We waited for another twenty minutes before Bess called the newlyweds.  When she hung up she looked disgusted.  “Husband said they got tied up!  I asked him what their safety word was ... he didn’t have a clue.  Sounded like he’d been running a marathon.  Made another appointment for tomorrow.”

“Sorry,”  I said in my most sympathetic voice.  But I was really thinking whether Bess would let me take a swim in the bathtub?

“No sweat.  If I keep making appointments to show this place I’ll be able to cancel my gym membership.”

I kept looking back toward the bathroom.  It really did look like heaven.

“You wanna try out the tub, right?”

“Can I?”

“You mean,
can we
?”

We raced back to the bedroom tearing off our clothes, giggling like school girls.

 

*****

 

With both of us in the tub our feet still only barely touched.  There were decorative bath beads that we used liberally to create a whipped cream froth atop the steaming hot water.  It was like heaven ... okay, it was heaven.  It was quiet and air conditioned enough that the hot water felt great.  And the view from the tub alone was worth the trek up the stairs.

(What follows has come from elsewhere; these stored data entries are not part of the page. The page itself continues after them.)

/-- Settles O37, register by register; the low bits of the value are its truncation. -/
theorem registerWritesOnlyNamedFields : Obligations.RegisterWritesOnlyNamedFields := by
  unfold Obligations.RegisterWritesOnlyNamedFields
  intro s n v rest h hn
  have hstep := step_writeReg h hn
  rw [BitVec.setWidth_eq_extractLsb' (by decide), BitVec.setWidth_eq_extractLsb' (by decide)]
  refine ⟨?_, ?_, ?_, ?_, fun hn' => ?_⟩
  · rintro rfl; exact hstep
  · rintro rfl; exact hstep
  · rintro rfl; exact hstep
  · rintro rfl; exact hstep
  · rw [hstep, regWrite_ignored hn']; rfl

/-! ## Host reads -/

/-- The word that is `v` from bit `k` on, and 0 elsewhere: a register is the union of its fields (R27). -/
def regField {w : Nat} (k : Nat) (v : BitVec w) : Word := zext16 v <<< k

section
variable {w : Nat} (v : BitVec w) {k i n : Nat}

theorem zext16_eq_regField : zext16 v = regField 0 v := (BitVec.shiftLeft_zero _).symm

theorem regField_getLsbD : (regField k v).getLsbD i = (decide (k ≤ i ∧ i < 16) && v.getLsbD (i - k)) := by
  by_cases hk : k ≤ i <;> by_cases hi : i < 16 <;> simp [regField, zext16, hk, hi]

/-- A field reads 0 at every bit below it and above it. -/
theorem regField_getLsbD_apart (h : i < k ∨ k + w ≤ i) : (regField k v).getLsbD i = false := by
  rw [regField_getLsbD]
  obtain h | h := h
  · simp [Nat.not_le.2 h]
  · simp [BitVec.getLsbD_of_ge v (i - k) (by omega)]

@[simp] theorem regField_getElem (h : i < 16) : (regField k v)[i] = (decide (k ≤ i) && v.getLsbD (i - k)) := by
  rw [← BitVec.getLsbD_eq_getElem, regField_getLsbD]
  simp [h]

@[simp] theorem regField_extractLsb' (h : k + w ≤ 16) : (regField k v).extractLsb' k w = v := by
  refine BitVec.eq_of_getLsbD_eq fun i hi => ?_
  rw [BitVec.getLsbD_extractLsb', regField_getLsbD]
  have hk : k ≤ k + i ∧ k + i < 16 := by omega
  simp [hi, hk]

@[simp] theorem regField_extractLsb'_apart (h : i + n ≤ k ∨ k + w ≤ i) : (regField k v).extractLsb' i n = 0 := by
  refine BitVec.eq_of_getLsbD_eq fun j hj => ?_
  rw [BitVec.getLsbD_extractLsb', regField_getLsbD_apart v (by omega)]
  simp

/-- A mask that is 0 at the bits of a field reads nothing of it. -/
@[simp] theorem regField_and_eq_zero {m : Word} (h : m.extractLsb' k w = 0) : regField k v &&& m = 0 := by
  refine BitVec.eq_of_getLsbD_eq fun j hj => ?_
  rw [BitVec.getLsbD_and]
  by_cases hf : j < k ∨ k + w ≤ j
  · simp [regField_getLsbD_apart v hf]
  · have hj' : k + (j - k) = j ∧ j - k < w := by omega
    have hm := congrArg (·.getLsbD (j - k)) h
    simp only [BitVec.getLsbD_extractLsb', hj'] at hm
    simpa using fun _ => hm

/-- A register with one field, from bit 0 on, and a mask of its reserved bits. -/
theorem zext16_field {m : Word} (hw : w ≤ 16) (hm : m.extractLsb' 0 w = 0) :
    (zext16 v).extractLsb' 0 w = v ∧ zext16 v &&& m = 0 := by
  rw [zext16_eq_regField]
  exact ⟨regField_extractLsb' v (by omega), regField_and_eq_zero v hm⟩

end

theorem unsStateWord_eq_fields (c : BitVec 3) (k : Bool) :
    unsStateWord c k = regField 0 c ||| regField 3 (BitVec.ofBool k) := by
  rw [← zext16_eq_regField]; rfl

theorem Bres.word_eq_fields (b : Bres) :
    b.word = regField 0 b.n ||| regField 2 (BitVec.ofBool b.b0) ||| regField 3 (BitVec.ofBool b.b1) := by
  rw [← zext16_eq_regField]; rfl

theorem Rx.statusWord_eq_fields (r : Rx) : r.statusWord =
    regField 0 (BitVec.ofBool r.valid) ||| regField 1 r.reason.code ||| regField 5 r.fcsSt.code ||| regField 8 r.ndigi := by
  rw [← zext16_eq_regField]; rfl

theorem Rx.ctrlPidWord_eq_fields (r : Rx) : r.ctrlPidWord = regField 0 r.ctrl ||| regField 8 r.pid := by
  rw [← zext16_eq_regField]; rfl

/-- A register number past the map reads 0 (R27). -/
theorem regRead_reserved {n : Byte} (hn : 0x0E ≤ n.toNat) (s : State) : regRead n s = 0 := by
  unfold regRead
  split
  any_goals omega
  rfl

/-- Settles O36, register by register: each word is the union of its fields. -/
theorem registerMapReads : Obligations.RegisterMapReads := by
  unfold Obligations.RegisterMapReads
  intro s
  have uns : regRead 0x03 s = regField 0 s.unsCnt ||| regField 3 (BitVec.ofBool s.unsSkip) := unsStateWord_eq_fields _ _
  have bres : regRead 0x06 s = _ := s.bres.word_eq_fields
  have status : regRead 0x0B s = _ := s.rx.statusWord_eq_fields
  have ctrlPid : regRead 0x0C s = _ := s.rx.ctrlPidWord_eq_fields
  refine ⟨rfl, zext16_field _ (by decide) (by decide), zext16_field _ (by decide) (by decide), ?_, rfl,
    (BitVec.allOnes_sub_eq_not s.fcsCrc).symm, ?_, zext16_field _ (by decide) (by decide),
    zext16_field _ (by decide) (by decide), zext16_field _ (by decide) (by decide), rfl, ?_, ?_, rfl,
    fun n hn => regRead_reserved hn s⟩
  · rw [uns]; simp [BitVec.extractLsb'_or, BitVec.and_or_distrib_right]
  · rw [bres]; simp [BitVec.extractLsb'_or, BitVec.and_or_distrib_right]
  · rw [status]; simp [BitVec.extractLsb'_or, BitVec.and_or_distrib_right]
  · rw [ctrlPid]; simp [BitVec.extractLsb'_or]

/-- A one-bit field read by name is the number 0 or 1 (log 6). -/
theorem zext16_ofBool (b : Bool) : zext16 (BitVec.ofBool b) = if b then 1 else 0 := by
  cases b <;> rfl

/-- Settles O38: a read replaces `reply` only, and each port name reads its own field. -/
theorem hostReadsHaveNoSideEffect : Obligations.HostReadsHaveNoSideEffect := by
  unfold Obligations.HostReadsHaveNoSideEffect
  refine ⟨fun s n rest h => step_of_host_cons h, fun s p rest h => step_of_host_cons h, fun s => ?_⟩
  exact ⟨rfl, rfl, rfl, rfl, rfl, rfl, fun _ => rfl, rfl, rfl, rfl, rfl, rfl, congrArg HostVal.word (zext16_ofBool s.rx.valid),
    rfl, rfl, rfl, rfl, rfl, fun _ => rfl, rfl, rfl, rfl, rfl⟩

/-! ## The reset state -/

/-- The reset values are admissible, and every port is empty (R330). -/
theorem resetWith_inv {p : Params} (hp : p.ok) : (State.resetWith p).Inv where
  cfgOk := hp
  unitsOk := show State.reset.unitsOk by decide
  portsFit := ⟨Nat.zero_le _, Nat.zero_le _, Nat.zero_le _, Nat.zero_le _, Nat.zero_le _,
    fun i => by simp [State.resetWith, Fd.reset], Nat.zero_le _⟩
  rxGood := Rx.sentinel_good (E := .ok) (f := .notChecked) _ (by decide) fun _ => rfl

/-- Settles O41; the model's own capacities are within the bounds of R8. -/
theorem resetMeetsInvariant : Obligations.ResetMeetsInvariant := by
  unfold Obligations.ResetMeetsInvariant
  exact ⟨fun _ hp => resetWith_inv hp, resetWith_inv (p := Params.chosen) (by decide)⟩

end Sys2Proof.Machine

/-! PROOFS. The encoding (O21 to O25): each row of the opcode table as an opcode and the ARG bits its format requires to be 0,
the decoder as the match of a row, and what the write of a command word does. -/

namespace Sys2Proof

open Laws.TableForm (opcOf_append argOf_append)

/-! ## The two bytes of a command word -/

/-- OPC and ARG fill the word (R70). -/
theorem opcOf_append_argOf (cw : Word) : opcOf cw ++ argOf cw = cw :=
  BitVec.extractLsb'_append_extractLsb'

Suddenly I noticed Bess had her arms crossed over her ample bosom, and her eyes fixed on me.  “Okay, spill it.”

“Nothing, really.”  I didn’t want to spoil our little moment in heaven.

“Nothing, really ... that always means there’s something.”  She kicked my foot.  “Tell Doctor Bess.”

“Don’t know where to begin.”

Bess drummed her manicured nails against the edge of the tub and let out an impatient sigh.  “Let me guess ... you lied to the good doctor and told him you love him.  He asked you to marry him, you told him you need time to think it over -- in the mean time you’ve found out you’re pregnant.”